Ancestry inference of extant individuals
Based on the feature SNPs detected by the “feature SNP screening” module, we further developed the “ancestry estimation” module in the HITSNP, which can accurately predict the ancestral populations of an individual, especially for an admixed individual. To test the performance of the “ancestry estimation” module, we simulated 13 crossbreeding systems (Supplemental Table S5), taking seven distinct breeds (five Asian indigenous pig breeds and two European commercial breeds) as ancestral breeds. We first utilized six simulation populations with ancestral proportions of 1:1 and 1:1:2 to represent hybrid populations, which were analyzed alongside purebred populations as inputs for the module. PCA revealed a clear differentiation between the simulated hybrid populations and the populations of their ancestral breeds across the simulation schemes 1–6 (Supplemental Fig. S8).
Our “ancestry estimation” module is constructed in two steps: evaluating the number of ancestors and estimating the proportions of ancestors. The first step inferred the number of ancestors based on the genotypes of the SNPs selected by the above “feature SNP screening” module. From the five classifiers in classifier I, LR-I, SVM-I, and RF-I were chosen to train classifier II, determining whether an individual has a single ancestor or multiple ancestors. The second step involves selecting the breeds whose predicted probabilities from LR-I are more than 0.05 as the crossbreeds’ ancestries.
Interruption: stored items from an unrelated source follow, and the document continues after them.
-- ==== Sys2Proof/Machine/Launches.lean ====
section
/-! DEFINITION. Launches: the kernel descriptor, admission, the choice of running launches, placement, resumption, lending
and reclaim, slices, completion and STOP (07 R172, R173; 16 R308 to R325, R330; 21 R388 to R391). -/

namespace Sys2Proof.Machine

/-! ## The kernel descriptor (R172, R173) -/

/-- Some bytes are all zero. -/
def allZero (bs : List Byte) : Bool := bs.all (· == 0)

/-- A REGIONS entry: base, rows, valid byte, and its last byte. -/
def regionEntry (bs : List Byte) (i : Nat) : Nat × Nat × Nat × Nat :=
  (fieldOf bs (0x48 + 8 * i) 4, fieldOf bs (0x4C + 8 * i) 2, fieldOf bs (0x4E + 8 * i) 1, fieldOf bs (0x4F + 8 * i) 1)

/-- The descriptor that 256 bytes hold (Table 7.21). -/
def descOf (bs : List Byte) : Desc :=
  let f := fieldOf bs 0x07 1
  { width16 := fieldOf bs 0x02 1, groups := fieldOf bs 0x03 1, nv := fieldOf bs 0x04 1, nw := fieldOf bs 0x05 1
    ns := fieldOf bs 0x06 1, helpers := bit f 0, lend := bit f 1, pair := bit f 2, budget := fieldOf bs 0x08 2
    tiles := fieldOf bs 0x0A 1, orth := fieldOf bs 0x0B 1, belay := fieldOf bs 0x0C 1, calls := fieldOf bs 0x0D 1
    scratch := fieldOf bs 0x10 4, entry := BitVec.ofNat 64 (fieldOf bs 0x18 8), callArea := BitVec.ofNat 64 (fieldOf bs 0x20 8)
    fmt := (List.range 8).map (fun i => BitVec.ofNat 32 (fieldOf bs (0x28 + 4 * i) 4))
    regions := ((List.range 8).map (regionEntry bs)).filterMap (fun e => if e.2.2.1 == 1 then some (e.1, e.2.1) else none) }

/-- A region's limits, within SCRATCH; nothing is asked of the base and the rows of an entry that is not valid. -/
def regionOk (scratch : Nat) (e : Nat × Nat × Nat × Nat) : Bool :=
  e.2.2.2 == 0 && (e.2.2.1 == 0
    || (e.2.2.1 == 1 && e.1 % 256 == 0 && 1 ≤ e.2.1 && e.2.1 ≤ 4096 && e.1 + 256 * e.2.1 ≤ scratch))

/-- No two regions of a list overlap. -/
def disjoint : List (Nat × Nat) → Bool
  | [] => true
  | r :: rs => rs.all (fun q => r.1 + 256 * r.2 ≤ q.1 || q.1 + 256 * q.2 ≤ r.1) && disjoint rs

/-- The checks of Table 7.21 and R171; the FMT entries are not checked. -/
def descOk (bs : List Byte) : Bool :=
  let d := descOf bs
  fieldOf bs 0 2 == 1 && (d.width16 == 1 || d.width16 == 2 || d.width16 == 4) && 1 ≤ d.groups && d.groups ≤ 32
    && d.nv ≤ 128 && d.nw ≤ 32 && d.ns ≤ 32 && fieldOf bs 0x07 1 < 8
    && (if d.helpers then 1 ≤ d.budget else d.budget == 0) && d.tiles ≤ 8 && d.orth ≤ 4
    && (d.belay < d.groups || d.belay == 0x21 || d.belay == 0x80) && d.calls ≤ 239 && fieldOf bs 0x0E 2 == 0
    && d.scratch % 256 == 0 && d.scratch ≤ 2 ^ 20 && fieldOf bs 0x14 4 == 0 && d.entry.toNat % 4 == 0
    && (d.calls != 0 || d.callArea == 0) && ((List.range 8).map (regionEntry bs)).all (regionOk d.scratch)
    && disjoint d.regions && allZero ((bs.drop 0x88).take 120)

/-! ## Quotas (R317) -/

/-- What a launch takes of each partition or core: group slots, register rows, compact words, scratchpad rows, tiles. -/
structure Use where
  slots : Nat := 0
  rows : Nat := 0
  words : Nat := 0
  scratch : Nat := 0
  tiles : Nat := 0
  deriving DecidableEq, Repr

/-- What a descriptor needs. -/
def Desc.use (d : Desc) : Use :=
  { slots := d.groups, rows := d.nv * d.width16 * d.groups, words := (2 * d.nw + d.ns) * d.groups
    scratch := (d.scratch + 255) / 256, tiles := d.tiles }

/-- The sum of what some launches take. -/
def Use.sum (us : List Use) : Use :=
  us.foldl (fun a b => { slots := a.slots + b.slots, rows := a.rows + b.rows, words := a.words + b.words,
                         scratch := a.scratch + b.scratch, tiles := a.tiles + b.tiles }) {}

/-- Ranges in their units hold a use of group slots, register rows and scratchpad rows. -/
def Ranges.hold (r : Ranges) (u : Use) : Bool := u.slots ≤ 4 * r.slots && u.rows ≤ 256 * r.rows && u.scratch ≤ 512 * r.scratch

/-- The ranges of a quota. -/
def ranges (q : Quota) : Ranges := { slots := q.groupSlots, rows := q.registerRows, scratch := q.scratchRows }

/-- The units of each range that a use takes. -/
def Use.units (u : Use) : Ranges := { slots := (u.slots + 3) / 4, rows := (u.rows + 255) / 256, scratch := (u.scratch + 511) / 512 }

/-- A quota holds a use. -/
def quotaHolds (q : Quota) (u : Use) : Bool := (ranges q).hold u && u.words ≤ 512 * q.compactWords && u.tiles ≤ q.tiles

/-- The quota of a district. -/
def State.quota (s : State) (d : Nat) : Quota := ((s.districts[d]?).map (·.quota)).getD Quota.none

/-- Applies a function to a district. -/
def State.modDistrict (s : State) (d : Nat) (f : District → District) : State := { s with districts := modAt s.districts d f }

/-- The limits of Table 16.8 for one district, and for its sum with the others. DEDUCED, log entry 66. -/
def quotaOk (q : Quota) (others : List Quota) : Bool :=
  let sum := fun (g : Quota → Nat) => others.foldl (fun n x => n + g x) (g q)
  q.groupSlots ≤ 8 && sum (·.groupSlots) ≤ 8 && sum (·.registerRows) ≤ 8 && sum (·.compactWords) ≤ 8 && sum (·.scratchRows) ≤ 8
    && sum (·.tiles) ≤ 8 && q.ropeLanes ≤ 63 && sum (·.engineWeight) ≤ 64 && sum (·.queueSlots) ≤ 128
    && sum (·.capacity) ≤ 384 && 100 ≤ q.slice && q.slice ≤ 100000 && 16 ≤ q.campInt && q.campInt ≤ 24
With these predicted ancestries as the reference population, users can further estimate the composition of ancestors through the supervised analysis of ADMIXTURE or other software.
We evaluated the performance of the “ancestry estimation” module based on the classifier I and feature SNPs (about 10,000 SNPs) created by the “feature SNP screening” module. The predicted probability distributions of the three classifiers in classifier I had high Jensen–Shannon distances (JSD) (Supplemental Methods) between purebreds and simulated crossbreeds (Supplemental Table S6), indicating a clear differentiation in their predicted probability distributions. Then, we compared the prediction performance of four machine learning classifiers in classifier II, including decision tree (DT-II), SVM-II, LR-II, and RF-II (Fig. 3A). For the feature SNPs selected from HITSNP-MRMR, the accuracy of all four methods exceeded 99.75%. RF-II performed best among the four methods in evaluation, achieving an accuracy approaching 100.00%. The feature SNPs selected from HITSNP-ReliefRR performed inferior to the other methods, with accuracy in classifier II ranging from 58.23% to 82.03%. This might be because of the lower accuracy of classifier I for HITSNP-RelifRR, which consequently impacted the performance of classifier II.
Classifier II performance is based on the feature SNPs selected by HITSNP. (A) Accuracy, F1 score, and ROC-AUC of four classifiers in classifier II based on feature SNPs (about 1000 sites) selected by HITSNP. (B) Accuracy, F1 score, and ROC-AUC of four classifiers in classifier II based on feature SNPs (about 10,000 sites) selected by HITSNP.
To further explore the performance of the “ancestry estimation” module on lower density panels, we assessed the classifier II using about 1000 feature SNPs resulting from the “feature SNP screening” module. With the reduced density of feature SNPs, the accuracy of the four classifiers was relatively diminished compared to those based on about 10,000 SNPs (Fig. 3B). The accuracy for HITSNP-CCA and HITSNP-MRMR could remain >96.00%. We also noticed that RF-II outperformed the other three classifiers in classifier II on both the about 1000 and about 10,000 feature SNP sets filtered by HITSNP.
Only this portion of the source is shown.